* **The task**
Among the lines below, take the one holding "def execDisconnectOpenTimeout (s", the one holding "def plausCycle (s", and all lines between them. Set them down exactly.

* **Information given**

-- ==== Sys2Proof/Machine/Disconnect.lean ====
section
/-!
DEFINITION. The disconnect control and its relay (spec/06_billing_time_events.md R233 to R237): requests, the control state, the commands of
the relay and their feedback.
-/
namespace Sys2Proof.Machine

/-- Whether the Signal Box holds the disconnect relay off (R239, R242). -/
def relayBarred (s : State) : Bool :=
  safSt s == 3 || (safSt s == 1 && s.parB Par.ESTOP_DISC && (causeOn s 0 || causeOn s 11))

/-- The relay's part of BtmState replaced. -/
def setRelay (cmd wait again pend : Bool) (s : State) : State :=
  { s with btm := { s.btm with relayOn := cmd, relayWait := wait, relayRepeat := again, relayPend := pend } }

/-- A close command of the relay over X04 (R235, R242): a close refused by a stop reaction is sent again when it has ended. -/
def relayClose (again : Bool) (s : State) : State :=
  match relaySo s with
  | none => setRelay true false false false s
  | some n =>
    if relayBarred s then { setRelay true false again false s with saf := { s.saf with relayHeld := true } }
    else
      let t := setSo n true (if s.bitOf Reg.SAF_OUT n then s else s.bumpReg (Reg.SWC_CYC n))
      { setRelay true true again false t with saf := { t.saf with relayHeld := false } }

/-- An open command of the relay over X04 (R235). -/
def relayOpen (s : State) : State :=
  match relaySo s with
  | none => setRelay false false false false s
  | some n => setRelay false true false false (setSo n false s)

/-- The control state is entered as connected (R235): the relay closes once MTR_STAT.READY is set. -/
def relayWanted (s : State) : State :=
  if s.on Fd.MTR_STAT_READY then relayClose false s else { s with btm := { s.btm with relayPend := true } }

/-- A close that waits for MTR_STAT.READY (R235). -/
def relayReady (s : State) : State :=
  if s.btm.relayPend && s.on Fd.MTR_STAT_READY && s.get Fd.BIL_DISC_STATE == 1 then relayClose false s else s

/-- The control state entered (R234): logged, and the relay commanded; while a contactor output is on, the session first reduces the
current (R235). src is the source of the log entry, by_ what 0x0403 says. -/
def discEnter (st src by_ : Nat) (s : State) : State :=
  let t := s.put Fd.BIL_DISC_STATE st
  if st = 0 then
    let u := logWrite 0x0401 src (t.get Fd.BIL_DISC_REQ) { t with btm := { t.btm with relayPend := false } }
    if contactorOn u then u else relayOpen u
  else if st = 1 then relayWanted (logWrite 0x0403 src by_ t)
  else logWrite 0x0402 src 0 t

/-- The control state follows the active requests (R234). -/
def discUpdate (src by_ : Nat) (s : State) : State :=
  let st := s.get Fd.BIL_DISC_STATE
  if s.get Fd.BIL_DISC_REQ ≠ 0 then (if st = 0 then s else discEnter 0 src by_ s)
  else if st = 0 then discEnter (if s.parN Par.DISC_MODE = 1 then 1 else 2) src by_ s
  else s

/-- A local action (R234): it reconnects a state that is ready for reconnection. -/
def discLocal (src : Nat) (s : State) : State :=
  if s.get Fd.BIL_DISC_REQ = 0 ∧ s.get Fd.BIL_DISC_STATE = 2 then discEnter 1 src 0 s else s

/-- A disconnect request of a source set or withdrawn: bit 0 prepayment, 1 head-end, 2 host, 3 tamper of BIL_DISC.REQ (R233). -/
def discRequest (i : Nat) (b : Bool) (s : State) : State := s.putBit Reg.BIL_DISC (8 + i) b

/-- A write of BIL_DISCCTL (R233, R234): RECON acts first, and with owner access withdraws a tamper request too. -/
def discControl (recon disc owner : Bool) (s : State) : State :=
  let idle := s.get Fd.BIL_DISC_REQ == 0
  let t := when recon (fun t => when owner (discRequest 3 false) (discRequest 2 false t)) s
  let t := discUpdate 2 3 (when disc (discRequest 2 true) t)
  when (recon && idle) (discLocal 2) t

/-- Whether DISC_FB shows the relay closed, from its level (DISC_FB_POL). -/
def relayLevel (s : State) (level : Bool) : Bool := level == (s.parN Par.DISC_FB_POL == 0)

/-- DISC_FB shows the commanded position in time (R236). -/
def relayMet (s : State) : State := { s.lower Fd.BIL_DISC_FAULT with btm := { s.btm with relayWait := false, relayRepeat := false } }

/-- DISC_FB_T has passed and DISC_FB does not show the commanded position (R236): logged at once, or stored while the power-fail save
runs; a failed close is repeated once, with the output off meanwhile. -/
def relayFailed (s : State) : State :=
  let closing := s.btm.relayOn
  let code : Nat := if closing then 1 else 0
  let t := { s.raise Fd.BIL_DISC_FAULT with btm := { s.btm with relayWait := false } }
  let t := if s.pfw then { t with btm := { t.btm with savedFault := some code } } else logWrite 0x0404 0 code t
  match closing, relaySo s with
  | true, some n =>
    if s.btm.relayRepeat then setRelay false false false false (setSo n false t) else setRelay true false true false (setSo n false t)
  | _, _ => t

/-- RELAY_CLOSE_RETRY (R236). -/
def execRelayCloseRetry (s : State) : Ans :=
  .next (if s.btm.relayRepeat && s.btm.relayOn && !s.btm.relayWait then relayClose true s else s)

/-- RELAY_FEEDBACK_UNCOMMANDED (R236): DISC_FB, now at a level, has changed with no command. -/
def execRelayFeedbackUncommanded (level : Bool) (s : State) : Ans :=
  let t := (s.putB Fd.SAF_IN_DISCFB level).putB Fd.BIL_DISC_FB (relayLevel s level)
  .next (if s.btm.relayWait then t else logWrite 0x0307 0 (if level then 1 else 0) t)

/-- DISCONNECT_OPEN_TIMEOUT (R235): 5 s after the request the relay opens in any case. -/
def execDisconnectOpenTimeout (s : State) : Ans :=
  .next (if s.get Fd.BIL_DISC_STATE = 0 ∧ s.btm.relayOn then relayOpen s else s)

end Sys2Proof.Machine
end

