/-- Cause PLAUS (R247): counts of cycles of 500 µs, held at the number that 200 ms and 100 ms hold. -/
def plausCycle (s : State) : State :=
  let off := if contactorOn s then 0 else min 400 (s.saf.plausOff + 1)
  let above := if currentOver s then min 200 (s.saf.plausOver + 1) else 0
  causeFollow 15 (off == 400 && above == 200) { s with saf := { s.saf with plausOff := off, plausOver := above } }

/-- Whether NOOVF of both Crossings that carry the Core island's words, or of the one that carries the Metrology island's, reads 1. -/
def wordsWhole (s : State) (n : Nat) : Bool :=
  if n = 13 then s.on (Fd.SYS_XSTAT_NOOVF 3) && s.on (Fd.SYS_XSTAT_NOOVF 4) else s.on (Fd.SYS_XSTAT_NOOVF 2)

/-- The causes that input pairs raise (R247, PAIR_FUNC), in the order of their bits. -/
def pairCauses (s : State) : State :=
  let t := causeFollow 1 (pairOpen s 1) (causeFollow 0 (pairOpen s 0) s)
  let t := causeFollow 2 (pairUsed t 2 && pairOpen t 2) t
  causeFollow 3 (pairUsed t 3 && pairOpen t 3) t

/-- One safety cycle (R244, R247, R249, R274, R287): inputs sampled, then every cause evaluated, the lowest bit first, then the end of a
stop reaction. -/
def safetyCycle (i : SafeIn) (s : State) : State :=
  let t := sampleCycle i (s.putB Fd.SAF_IN_RST i.rst)
  let t := causeFollow 4 (discrepant t) (pairCauses t)
  let t := causeFollow 5 (inputFaults t != 0) t
  let t := rcmEvaluate t
  let t := causeFollow 9 (t.saf.imd.bad || funcOpen t 2) t
  let t := tripRecognise (tripComparators i.comp t)
  let t := if wordsWhole t 13 then t else causeSet 13 t
  let t := if wordsWhole t 14 then t else causeSet 14 t
  let t := plausCycle t
  let t := causeFollow 16 (contactorOn t && t.saf.pilot != 2 && t.saf.pilot != 3) t
  settle (causeFollow 21 t.pfw t)

/-- The inputs a test-pulse output feeds (R249): channels a from TP0, channels b from TP1. -/
def fedBy (tp : Nat) : Nat := if tp = 0 then 0x55 else 0xAA

/-- A test pulse judged (R252, R257): the inputs that read closed throughout it, and the inputs that followed it though fed by the
other output. -/
def testPulse (tp closed wrong : Nat) (s : State) : State :=
  let fed := fedBy tp
  let other := 255 ^^^ fed
  let bad := (s.saf.inBad &&& (other + 256 * fed)) ||| (closed &&& fed) ||| (256 * (wrong &&& other))
  let passed := fed &&& (255 ^^^ (closed &&& 255))
  let t := { s with saf := { s.saf with inBad := bad, tested := s.saf.tested ||| passed } }
  settle (causeFollow 5 (inputFaults t != 0) t)

/-- Whether an output's two-switch test applies now (R253, R254): outputs 0 to 3 are SO, 4 + k the low-side switch of channel k. -/
def pulseDue (s : State) (o : Nat) : Bool :=
  if o < 4 then s.bitOf Reg.SAF_OUT o else o < 16 && s.bitOf Reg.SAF_OUT o && (s.get Fd.LSW_STAT_ON).testBit (o - 4)

/-- A low-side channel that stays off until the next start (R254). -/
def banLow (o : Nat) (s : State) : State := lowSides { s with saf := { s.saf with lsBan := s.saf.lsBan ||| 2 ^ (o - 4) } }

/-- A failed test of an output (R253, R254): the other switch opens it, and OUTTEST is set. -/
def outputFault (o : Nat) (s : State) : State := causeSet 6 (if o < 4 then setSo o false s else banLow o s)

/-- Whether a set waits for confirmation. -/
def unconfirmed (s : State) : Bool := causeOn s 17

/-- The mode a set is confirmed under (R264): the record's, or with no record the new set's. -/
def confMode (s : State) : Nat :=
  match s.saf.record with
  | some r => r.2
  | none => s.parN Par.CONF_MODE

/-- The confirmation record written (R264): the check value of the set in the image and its CONF_MODE. -/
def writeRecord (s : State) : State :=
  let t := { s with saf := { s.saf with record := some (s.regN Reg.SAF_CRC, s.parN Par.CONF_MODE), press := false } }
  (t.setRegN Reg.SAF_CRCCONF (s.regN Reg.SAF_CRC)).put Fd.SAF_STAT_MODE (s.parN Par.CONF_MODE)

/-- Whether the door pair is recognised open on both channels. -/
def doorOpen (s : State) : Bool := pairChannels s 1 == (false, false)

/-- An accepted press while a set waits for confirmation (R266, R267). since: the ms since the press before it. -/
def confirmPress (since : Nat) (s : State) : State :=
  if confMode s = 1 then (if s.get Fd.SAF_IN_SEAL = 5 then writeRecord s else s)
  else if !doorOpen s then { s with saf := { s.saf with press := false } }
  else if s.saf.press ∧ since ≤ 10000 then (causeEnd 17 (writeRecord s)).raise Fd.SAF_STAT_CONFOK
  else { s with saf := { s.saf with press := true } }

/-- The latched causes of class B whose condition has ended (R251, R256). -/
def clearable (s : State) : List Nat :=
  classB.filter (fun n => causeLatched s n && !causeOn s n && !(n == 4 && discBlocked s))

/-- The clearing of causes by an accepted reset (R251, R256, R287). refire: the comparators that set a latch again within 1 ms. -/
def clearCauses (refire : Nat) (s : State) : State :=
  let l := clearable s
  let t := l.foldl (fun t n => safLatch n false t) s
  let t := if l.contains 4 then { t with saf := { t.saf with pairs := t.saf.pairs.map (fun p => { p with fault := false, bothOpen := false, cleared := false }) } } else t
  if l.contains 10 then
    let u := (t.lower Fd.EFT_STAT_TRIPA).lower Fd.EFT_STAT_TRIPB
    if refire = 0 then u else tripRecognise (tripComparators refire u)
  else t

/-- A release of SAFE_RST (R248, R255, R256): held is the length of the press in ms, since the ms since the last accepted one. -/
def resetRelease (held since refire : Nat) (s : State) : State :=
  let t := s.lower Fd.SAF_IN_RST
  if 5000 < held then (if causeOn t 19 then { t with saf := { t.saf with stuckOut := true } } else t)
  else if held < 100 ∨ causeOn t 19 then t
  else if causeOn t 20 then t
  else if unconfirmed t then settle (confirmPress since (t.bump Fd.SAF_CNT_RESETS))
  else if causeOn t 18 then t
  else
    let u := t.bump Fd.SAF_CNT_RESETS
    if classC.any (causeLatched u) then u
    else
      let ready := !u.saf.hold
      settle (clearCauses refire { u with saf := { u.saf with needRst := u.saf.needRst && !ready } })

/-- A seed taken (R260): of the current epoch and of the next, for each source. -/
def takeSeed (src epoch : Nat) (w : Word) (s : State) : State :=
  let keep := s.saf.seeds.filter (fun e => e.1 != src || (e.2.1 != epoch && decide (epoch ≤ e.2.1 + 1)))
  { s with saf := { s.saf with seeds := (src, epoch, w) :: keep } }

/-- The seed of a source and an epoch. -/
def seedOf (s : State) (src epoch : Nat) : Option Word :=
  (s.saf.seeds.find? (fun e => e.1 == src && e.2.1 == epoch)).map (·.2.2)

/-- The safe bits of R258. -/
def safeBits (s : State) : Nat :=
  let estop := [0, 2, 3].any (fun n => (n == 0 || pairFunc s n == 3) && (causeOn s n || causeLatched s n))
  (if estop then 1 else 0) + (if safSt s = 1 then 2 else 0) + (if safSt s = 2 then 4 else 0)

* **Problem solution**
def execDisconnectOpenTimeout (s : State) : Ans :=
  .next (if s.get Fd.BIL_DISC_STATE = 0 ∧ s.btm.relayOn then relayOpen s else s)

end Sys2Proof.Machine
end

/-- Cause PLAUS (R247): counts of cycles of 500 µs, held at the number that 200 ms and 100 ms hold. -/
def plausCycle (s : State) : State :=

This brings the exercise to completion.